**Your objective:** Please reproduce all of the lines below, word for word and in full.

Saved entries

* * *

-- ==== Sys2Proof/Machine/State.lean ====
section
/-! DEFINITION. The state of one engine as plain data (10_state.md), the host events it performs (20_memory.md section 6)
and the state after reset. -/

namespace Sys2Proof.Machine

/-- The eight failure codes (60_exceptions.md R231). -/
inductive FailCode where
  /-- 1: sequence lengths do not fit the operation. -/
  | length
  /-- 2: a prime-field operand is not canonical, or a load reaches past `BFILL`. -/
  | range
  /-- 3: interpolation points are not pairwise distinct. -/
  | distinct
  /-- 4: the generator's order is not a power of two. -/
  | order
  /-- 5: inversion of, or division by, zero. -/
  | zero
  /-- 6: order above `NMAX`, or result longer than `VCAP`. -/
  | capacity
  /-- 7: a source register holds `none`. -/
  | invalid
  /-- 8: the word encodes no command. -/
  | illegal
deriving DecidableEq, Repr

/-- What happens to the engine, one after another (20_memory.md R55): the host's eight transactions (R58 to R66) and the
platform's reset (70_reset_and_hazards.md R260). The arguments are what the host sends, in range or not (R67). -/
inductive HostEvent where
  | hWriteE (i val : Nat)
  | hReadE (i : Nat)
  | hWriteV (i : Nat) (seq : List Nat)
  | hReadV (i : Nat)
  | hLoadBuf (bytes : List Byte)
  | hReadCsr (n : Nat)
  | hClearErr (mask : BitVec 64)
  | hIssue (word : CommandWord)
  | reset
deriving DecidableEq, Repr

/-- What the host gets back from a transaction (20_memory.md R58, column "host gets back"). -/
inductive Answer where
  /-- A transaction that returns nothing. -/
  | done
  /-- `H_READ_E` of a register that holds a value. -/
  | element (x : Elem)
  /-- `H_READ_V` of a register that holds a value. -/
  | sequence (xs : List Elem)
  /-- A read of a register that holds `none`. -/
  | noValue
  /-- `H_READ_CSR`, zero-extended to the widest CSR's 257 bits. -/
  | csr (x : BitVec 257)
  /-- `H_ISSUE`: the new `STATUS`. -/
  | status (x : Csr)
  /-- The port-level error of a refused transaction (R67). -/
  | portError
deriving DecidableEq, Repr

/-- The byte buffer's contents: (offset, byte) pairs in the canonical form `Memory.wf`. -/
abbrev Memory := List Host.Cell

/-- The engine's state. `pending` and `answer` are the model's own (log 1, log 8); every other field is the spec's. -/
structure State where
  /-- `e0` … `e15`; `none` is the spec's "holds no value" (10_state.md R20, R21). -/
  e : Vector (Option Elem) 16
  /-- `v0` … `v7`, each `none` or a sequence with its length (10_state.md R23). -/
  v : Vector (Option (List Elem)) 8
  /-- `STATUS`: `CODE` in bits 7:0, `ZSKIP` in bit 8 (10_state.md R32). -/
  status : Csr
  /-- `ERRSUM`: sticky bit `k` for failure code `k` (10_state.md R33). -/
  errsum : Csr
  /-- `BUF` (10_state.md R38). -/
  buf : Memory
  /-- `BFILL`: number of valid bytes (10_state.md R34). -/
  bfill : Csr
  /-- What the host has still to do, first event first (10_state.md R26; the model's own, log 1). -/
  pending : List HostEvent
  /-- What the host got back from the latest event (the model's own, log 8). -/
  answer : Option Answer
  /-- `NMAX`, read-only (10_state.md R31). -/
  nmax : Csr
  /-- `VCAP`, read-only (10_state.md R31). -/
  vcap : Csr
  /-- `BCAP`, read-only (10_state.md R31). -/
  bcap : Csr
deriving DecidableEq, Repr

/-- No constructor: nothing stops the engine (60_exceptions.md R238, 70_reset_and_hazards.md R268). A failing command is a
next state with its code in `STATUS`. Safe: no step can answer a fault. -/
inductive Fault where
deriving DecidableEq, Repr

/-- Why the model has no step. -/
inductive Refusal where
  /-- Raised only by an arm of `exec` whose instruction has no meaning yet. Safe: the run stops. No arm raises it. -/
  | notModelled (mnemonic : String)
deriving DecidableEq, Repr

/-- The state right after reset (10_state.md R41): every register `none`, `STATUS`, `ERRSUM` and `BFILL` zero, the parameters
at the configured values. The buffer lists nothing (log 5); the host has nothing left to do (log 1). -/
def State.reset : State where
  e := Vector.replicate 16 none
  v := Vector.replicate 8 none
  status := 0#64
  errsum := 0#64
  buf := []
  bfill := 0#64
  pending := []
  answer := none
  nmax := BitVec.ofNat 64 Config.nmax
  vcap := BitVec.ofNat 64 Config.vcap
  bcap := BitVec.ofNat 64 Config.bcap

end Sys2Proof.Machine
end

* * *

**Solution to this problem:**
-- ==== Sys2Proof/Machine/State.lean ====
section
/-! DEFINITION. The state of one engine as plain data (10_state.md), the host events it performs (20_memory.md section 6)
and the state after reset. -/

namespace Sys2Proof.Machine

/-- The eight failure codes (60_exceptions.md R231). -/
inductive FailCode where
  /-- 1: sequence lengths do not fit the operation. -/
  | length
  /-- 2: a prime-field operand is not canonical, or a load reaches past `BFILL`. -/
  | range
  /-- 3: interpolation points are not pairwise distinct. -/
  | distinct
  /-- 4: the generator's order is not a power of two. -/
  | order
  /-- 5: inversion of, or division by, zero. -/
  | zero
  /-- 6: order above `NMAX`, or result longer than `VCAP`. -/
  | capacity
  /-- 7: a source register holds `none`. -/
  | invalid
  /-- 8: the word encodes no command. -/
  | illegal
deriving DecidableEq, Repr

/-- What happens to the engine, one after another (20_memory.md R55): the host's eight transactions (R58 to R66) and the
platform's reset (70_reset_and_hazards.md R260). The arguments are what the host sends, in range or not (R67). -/
inductive HostEvent where
  | hWriteE (i val : Nat)
  | hReadE (i : Nat)
  | hWriteV (i : Nat) (seq : List Nat)
  | hReadV (i : Nat)
  | hLoadBuf (bytes : List Byte)
  | hReadCsr (n : Nat)
  | hClearErr (mask : BitVec 64)
  | hIssue (word : CommandWord)
  | reset
deriving DecidableEq, Repr

/-- What the host gets back from a transaction (20_memory.md R58, column "host gets back"). -/
inductive Answer where
  /-- A transaction that returns nothing. -/
  | done
  /-- `H_READ_E` of a register that holds a value. -/
  | element (x : Elem)
  /-- `H_READ_V` of a register that holds a value. -/
  | sequence (xs : List Elem)
  /-- A read of a register that holds `none`. -/
  | noValue
  /-- `H_READ_CSR`, zero-extended to the widest CSR's 257 bits. -/
  | csr (x : BitVec 257)
  /-- `H_ISSUE`: the new `STATUS`. -/
  | status (x : Csr)
  /-- The port-level error of a refused transaction (R67). -/
  | portError
deriving DecidableEq, Repr

/-- The byte buffer's contents: (offset, byte) pairs in the canonical form `Memory.wf`. -/
abbrev Memory := List Host.Cell

/-- The engine's state. `pending` and `answer` are the model's own (log 1, log 8); every other field is the spec's. -/
structure State where
  /-- `e0` … `e15`; `none` is the spec's "holds no value" (10_state.md R20, R21). -/
  e : Vector (Option Elem) 16
  /-- `v0` … `v7`, each `none` or a sequence with its length (10_state.md R23). -/
  v : Vector (Option (List Elem)) 8
  /-- `STATUS`: `CODE` in bits 7:0, `ZSKIP` in bit 8 (10_state.md R32). -/
  status : Csr
  /-- `ERRSUM`: sticky bit `k` for failure code `k` (10_state.md R33). -/
  errsum : Csr
  /-- `BUF` (10_state.md R38). -/
  buf : Memory
  /-- `BFILL`: number of valid bytes (10_state.md R34). -/
  bfill : Csr
  /-- What the host has still to do, first event first (10_state.md R26; the model's own, log 1). -/
  pending : List HostEvent
  /-- What the host got back from the latest event (the model's own, log 8). -/
  answer : Option Answer
  /-- `NMAX`, read-only (10_state.md R31). -/
  nmax : Csr
  /-- `VCAP`, read-only (10_state.md R31). -/
  vcap : Csr
  /-- `BCAP`, read-only (10_state.md R31). -/
  bcap : Csr
deriving DecidableEq, Repr

/-- No constructor: nothing stops the engine (60_exceptions.md R238, 70_reset_and_hazards.md R268). A failing command is a
next state with its code in `STATUS`. Safe: no step can answer a fault. -/
inductive Fault where
deriving DecidableEq, Repr

/-- Why the model has no step. -/
inductive Refusal where
  /-- Raised only by an arm of `exec` whose instruction has no meaning yet. Safe: the run stops. No arm raises it. -/
  | notModelled (mnemonic : String)
deriving DecidableEq, Repr

/-- The state right after reset (10_state.md R41): every register `none`, `STATUS`, `ERRSUM` and `BFILL` zero, the parameters
at the configured values. The buffer lists nothing (log 5); the host has nothing left to do (log 1). -/
def State.reset : State where
  e := Vector.replicate 16 none
  v := Vector.replicate 8 none
  status := 0#64
  errsum := 0#64
  buf := []
  bfill := 0#64
  pending := []
  answer := none
  nmax := BitVec.ofNat 64 Config.nmax
  vcap := BitVec.ofNat 64 Config.vcap
  bcap := BitVec.ofNat 64 Config.bcap

end Sys2Proof.Machine
end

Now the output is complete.